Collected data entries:
-- ==== Sys2Proof/Machine/Motion.lean ====
section
/-! DEFINITION. What happens to one channel: its limits, the start and the end of its motion, faults, reversal, class
raise, halt and stop (chapter 6); opening allowed (3.7); the requests that put its job into the queue (4.2) and the
restore request (R49). -/

namespace Sys2Proof.Machine

/-! ### Limits (R108, R124) -/

/-- R108: a contact read under the channel's limit polarity. -/
def reads (r : ChannelCfg) (contactClosed : Bool) : Bool := contactClosed != r.openingContacts

/-- The contact that makes a limit read `active` under the channel's polarity. -/
def contactFor (r : ChannelCfg) (active : Bool) : Bool := active != r.openingContacts

/-- A limit input of a channel reads active. -/
def limitOn (c : Channel) (l : Limit) (s : State) : Bool :=
  match l with
  | .closed => reads (chanCfg c s) (s.pins.chans.get c).closedContact
  | .opened => reads (chanCfg c s) (s.pins.chans.get c).openContact

/-- SWITCHES mode with both limits active (R122). -/
def bothLimits (c : Channel) (s : State) : Bool :=
  !(chanCfg c s).timed && limitOn c .closed s && limitOn c .opened s

/-- R124: the position in which a channel comes to rest: the end whose limit alone is active, or else `p`. -/
def settled (c : Channel) (p : Position) (s : State) : Position :=
  if (chanCfg c s).timed then p
  else
    match limitOn c .closed s, limitOn c .opened s with
    | true, false => .closed
    | false, true => .opened
    | true, true => p
    | false, false => p

/-- R132, R135: the position read afresh in SWITCHES mode; PART in TIMED mode. -/
def freshPosition (c : Channel) (s : State) : Position :=
  if (chanCfg c s).timed then .part else settled c .unknown s

/-- The position a channel holds in each state (R110). -/
def heldPosition : Driver → Position
  | .idle p => p
  | .warning p _ _ => p
  | .faulted p _ => p
  | .closing _ _ _ | .opening _ _ _ | .brake _ _ | .backoff _ _ _ | .blocked _ _ => .part
  | .disabled => .unknown

/-! ### Opening allowed (R50) -/

/-- R50: opening is allowed for a channel. -/
def openingAllowed (c : Channel) (s : State) : Bool :=
  (chanCfg c s).enabled && !isFaulted (s.drivers.get c) && (s.drivers.get c != .disabled)
    && !demandSet c s && !s.eval.storm && !s.requests.hold.isSome && (s.link.state == .active)
    && s.picture.fused.g.isSome && (s.picture.fused.r != .unknown)

/-! ### Ends of a motion (R112) -/

/-- R112: a channel leaves motion for `d`: the drives follow the state, its own entry is given up with a RELEASE, and
a scan follows. -/
def endMotion (c : Channel) (d : Driver) (s : State) : State :=
  wantScan (removeOwn c true (setDriver c d s))

/-- R112, R124: a motion ends at rest, its position settled from the limits. -/
def endAtRest (c : Channel) (p : Position) (s : State) : State :=
  endMotion c (.idle (settled c p s)) s

/-- R129: a halt: an opening motion ends at PART; no effect in another state. -/
def halt (c : Channel) (s : State) : State :=
  if isOpening (s.drivers.get c) then endAtRest c .part s else s

/-! ### Class raise and reversal (R125, R127) -/

/-- R127: a motion takes a higher class with the raise's cause, and its requester where it has one. A motion that no
longer has the cause of a person loses its stop-at-end marker. -/
def raisedMotion (cls : Nat) (cause : Cause) (who : Requester) (m : Motion) : Motion :=
  { m with
    cls := cls
    cause := cause
    requester := if who = .absent then m.requester else who
    stopAtEnd := m.stopAtEnd && (cause == .command || cause == .wall) }

/-- R127, R89: a class raise asked of a channel in WARNING, CLOSING, BRAKE, BACKOFF or BLOCKED. -/
def raiseMotion (c : Channel) (cls : Nat) (cause : Cause) (who : Requester) (s : State) : State :=
  match s.drivers.get c with
  | .warning p m t =>
    if m.cls < cls then
      raiseEntry c cls true (setDriver c (.warning p (raisedMotion cls cause who m) t) s)
    else s
  | .closing m t b =>
    if m.cls < cls then
      raiseEntry c cls true (setDriver c (.closing (raisedMotion cls cause who m) t b) s)
    else s
  | .brake m t =>
    if m.cls < cls then
      raiseEntry c cls true (setDriver c (.brake (raisedMotion cls cause who m) t) s)
    else s
  | .backoff m on t =>
    if m.cls < cls then
      raiseEntry c cls false (setDriver c (.backoff (raisedMotion cls cause who m) on t) s)
    else s
  | .blocked m t =>
    if m.cls < cls then setDriver c (.blocked (raisedMotion cls cause who m) t) s else s
  | .disabled | .idle _ | .opening _ _ _ | .faulted _ _ => s

/-- R125: a reversal asked of a channel in OPENING; in another state it is not a reversal. -/
def reverse (c : Channel) (cls : Nat) (cause : Cause) (who : Requester) (s : State) : State :=
  match s.drivers.get c with
  | .opening m _ _ =>
    let m' : Motion :=
      { m with dir := .close, cls := cls, cause := cause, requester := who, retry := 0, attempt := none }
    raiseEntry c cls true (setDriver c (.brake m' Config.brakeMs) s)
  | .disabled | .idle _ | .warning _ _ _ | .closing _ _ _ | .brake _ _ | .backoff _ _ _
  | .blocked _ _ | .faulted _ _ => s

/-! ### Re-judging opening (R51, R65) -/

/-- R65: a channel's queued OPEN job is removed with its claim given up. -/
def removeOpenJob (c : Channel) (s : State) : State :=
  match jobOf c s with
  | none => s
  | some j => if j.dir = .opening then dropJob c (giveUpClaim j s) else s

/-- R51: where opening is not allowed for a channel, its OPEN job is removed, and an OPENING channel is reversed where
its demand is SET and halted otherwise. -/
def rejudge (c : Channel) (s : State) : State :=
  if openingAllowed c s then s
  else
    let s := removeOpenJob c s
    match (s.eval.chans.get c).demand with
    | some d => reverse c d.cls d.cause .absent s
    | none => halt c s

/-- R50: opening re-judged for every channel. -/
def rejudgeAll (s : State) : State := allChannels.foldl (fun s c => rejudge c s) s

/-! ### Requests to the queue (R58, R61 to R64) -/

/-- A close request (4.2): class, cause, requester, retry count, and whether it clears a fault. -/
structure CloseReq where
  cls : Nat
  cause : Cause
  who : Requester
  retry : Nat
  clears : Bool
  deriving DecidableEq, Repr

/-- A new job for a channel (R57, R61, R64). -/
def newJob (c : Channel) (dir : Direction) (cls : Nat) (cause : Cause) (who : Requester) (retry : Nat)
    (s : State) : Job :=
  { chan := c, dir := dir, cls := cls, zone := (chanCfg c s).zone
    exposure := (s.eval.chans.get c).exposure, cause := cause, requester := who, retry := retry
    state := .waiting, heldBack := false }

/-- R63: a CLOSE job after a close request has merged into it. -/
def mergedJob (r : CloseReq) (j : Job) : Job :=
  { j with
    cls := max j.cls r.cls
    cause := if j.cls < r.cls then r.cause else j.cause
    requester := if j.requester = .absent then r.who else j.requester
    retry := if r.clears then 0 else max j.retry r.retry }

/-- R61 to R63: a close request taken into the queue. -/
def queueClose (c : Channel) (r : CloseReq) (s : State) : State :=
  match jobOf c s with
  | none => enterJob (newJob c .close r.cls r.cause r.who r.retry s) s
  | some j =>
    match j.dir with
    | .opening =>
      let s := dropJob c (giveUpClaim j s)
      enterJob (newJob c .close r.cls r.cause r.who r.retry s) s
    | .close =>
      let s := changeJob c (mergedJob r) s
      if j.state ≠ .waiting then raiseEntry c (max j.cls r.cls) true s else s

/-- R58: a close request for a channel, dealt with by the state the channel stands in. -/
def closeRequest (c : Channel) (r : CloseReq) (s : State) : State :=
  match s.drivers.get c with
  | .disabled => s
  | .idle _ | .faulted _ _ => queueClose c r s
  | .opening _ _ _ => reverse c r.cls r.cause r.who s
  | .warning _ _ _ | .closing _ _ _ | .brake _ _ | .backoff _ _ _ | .blocked _ _ =>
    raiseMotion c r.cls r.cause r.who s

/-- The close request of a demand (R47). -/
def demandReq (d : Demand) : CloseReq :=
  { cls := d.cls, cause := d.cause, who := .absent, retry := 0, clears := false }

/-- R64: an open request that has passed the Request Handler's checks. -/
def openRequest (c : Channel) (cause : Cause) (who : Requester) (retry : Nat) (s : State) : State :=
  match jobOf c s with
  | none => enterJob (newJob c .opening 0 cause who retry s) s
  | some _ => s

/-- R49: the restore request of a channel with demand SET that is at rest not CLOSED with no job. -/
def restore (c : Channel) (s : State) : State :=
  match (s.eval.chans.get c).demand, s.drivers.get c, jobOf c s with
  | some d, .idle p, none => if p = .closed then s else queueClose c (demandReq d) s
  | _, _, _ => s

/-! ### Faults (R131, R122) -/

/-- R131: the event and the error code of an entry to FAULTED, with its source. -/
def faultRaised (k : FaultKind) (source : Nat) (s : State) : State :=
  match k with
  | .travel => raiseError .travelFault .travel source s
  | .limit => raiseError .limitFault .limit source s
  | .obstructed => recordError .obstructedFinal source s

/-- R131: the source that goes with a channel fault: the requester of a motion in progress, 0 where there is none. -/
def faultSource (d : Driver) : Nat :=
  if inMotion d then
    match motionOf d with
    | some m => requesterSource m.requester
    | none => 0
  else 0

/-- R131: a channel becomes FAULTED; a motion in progress ends, and opening is re-judged. -/
def becomeFaulted (c : Channel) (k : FaultKind) (s : State) : State :=
  let d := s.drivers.get c
  let f : Driver := .faulted (heldPosition d) k
  let s := if inMotion d then endMotion c f s else setDriver c f s
  rejudge c (faultRaised k (faultSource d) s)

/-- R122: both limits active: FAULTED(LIMIT) in every state of an enabled channel. -/
def limitFault (c : Channel) (s : State) : State :=
  match s.drivers.get c with
  | .disabled => s
  | .faulted p k =>
    if k = .limit then s
    else faultRaised .limit 0 (setDriver c (.faulted p .limit) s)
  | .idle _ | .warning _ _ _ | .closing _ _ _ | .opening _ _ _ | .brake _ _ | .backoff _ _ _
  | .blocked _ _ => becomeFaulted c .limit s

/-! ### Start and course of a motion (R113 to R120) -/

/-- R115: the close drive starts: position PART, travel and blanking timers started. -/
def startClosing (c : Channel) (m : Motion) (s : State) : State :=
  setDriver c (.closing m ((chanCfg c s).travelS * 1000) (some s.cfg.blankingMs)) s

/-- R115: the open drive starts. -/
def startOpening (c : Channel) (m : Motion) (s : State) : State :=
  setDriver c (.opening m ((chanCfg c s).travelS * 1000) (some s.cfg.blankingMs)) s

/-- R114: a channel enters WARNING, holding position `p`. -/
def startWarning (c : Channel) (p : Position) (m : Motion) (s : State) : State :=
  setDriver c (.warning p m (s.cfg.warningS * 1000)) s

/-- R75, R113: a job is handed over: it leaves the queue and its motion starts. -/
def handOver (j : Job) (s : State) : State :=
  let m : Motion :=
    { dir := j.dir, cls := j.cls, cause := j.cause, requester := j.requester, retry := j.retry
      attempt := none, stopAtEnd := false }
  let p := heldPosition (s.drivers.get j.chan)
  let s := dropJob j.chan s
  match j.dir with
  | .opening => startOpening j.chan m s
  | .close =>
    if (chanCfg j.chan s).cls = .windowLow then startWarning j.chan p m s
    else startClosing j.chan m s

/-- R117: the number of an obstruction. -/
def attemptOf (m : Motion) : Nat := m.attempt.getD (m.retry + 1)

/-- R117, R120: an overcurrent is taken in CLOSING or OPENING. -/
def takeOvercurrent (c : Channel) (s : State) : State :=
  match s.drivers.get c with
  | .closing m _ _ =>
    raiseEvent .obstruction
      (setDriver c (.backoff { m with attempt := some (m.retry + 1) } true Config.backoffMs) s)
  | .opening _ _ _ => restore c (raiseEvent .openBlocked (endAtRest c .part s))
  | .disabled | .idle _ | .warning _ _ _ | .brake _ _ | .backoff _ _ _ | .blocked _ _
  | .faulted _ _ => s

/-- R118: the retry delay after obstruction `n`, in milliseconds. -/
def retryDelayMs (k : Settings) (n : Nat) : Nat :=
  min (k.retryBaseS * 2 ^ (n - 1)) Config.retryCapS * 1000

/-- R118: what a channel in BACKOFF becomes at the end of its backoff. -/
def afterBackoff (c : Channel) (m : Motion) (s : State) : Driver :=
  if s.cfg.obstrRetries < attemptOf m then .faulted .part .obstructed
  else if m.stopAtEnd then .idle (settled c .part s)
  else .blocked m (retryDelayMs s.cfg (attemptOf m))

/-- R118, R131: the error record of a backoff that ends in a fault. -/
def backoffError (m : Motion) (s : State) : State :=
  if s.cfg.obstrRetries < attemptOf m then
    faultRaised .obstructed (requesterSource m.requester) s
  else s

/-- R118: the backoff of a channel ends, its claim given up. -/
def endBackoff (c : Channel) (m : Motion) (s : State) : State :=
  restore c (rejudge c (backoffError m (endMotion c (afterBackoff c m s) s)))

/-! ### Stop (R66, R128) -/

/-- The cause of a person: COMMAND, LOCAL, OPEN_COMMAND or OPEN_LOCAL (R66, R128). -/
def personal : Cause → Bool
  | .command | .wall | .openCommand | .openWall => true
  | .storm | .rain | .wind | .isolation => false

/-- A weather cause: STORM, RAIN or WIND (R53). -/
def weather : Cause → Bool
  | .storm | .rain | .wind => true
  | .isolation | .command | .wall | .openCommand | .openWall => false

/-- R128: a STOP reaches the driver of a channel whose motion has the cause of a person. -/
def stopMotion (c : Channel) (s : State) : State :=
  match s.drivers.get c with
  | .warning p _ _ => restore c (endAtRest c p s)
  | .closing _ _ _ | .opening _ _ _ | .brake _ _ => restore c (endAtRest c .part s)
  | .backoff m on t => setDriver c (.backoff { m with stopAtEnd := true } on t) s
  | .blocked _ _ => restore c (setDriver c (.idle (settled c .part s)) s)
  | .disabled | .idle _ | .faulted _ _ => s

/-- R66: a STOP removes a queued job, its claim given up; a restore request follows where R49 calls for one. -/
def stopJob (c : Channel) (s : State) : State :=
  match jobOf c s with
  | none => s
  | some j => restore c (dropJob c (giveUpClaim j s))

end Sys2Proof.Machine
end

▸ **WORK ORDER**:
Filter these records, keeping every line where the word "travelS" occurs.

▸ **EXERCISE ANSWER**:
  setDriver c (.closing m ((chanCfg c s).travelS * 1000) (some s.cfg.blankingMs)) s
  setDriver c (.opening m ((chanCfg c s).travelS * 1000) (some s.cfg.blankingMs)) s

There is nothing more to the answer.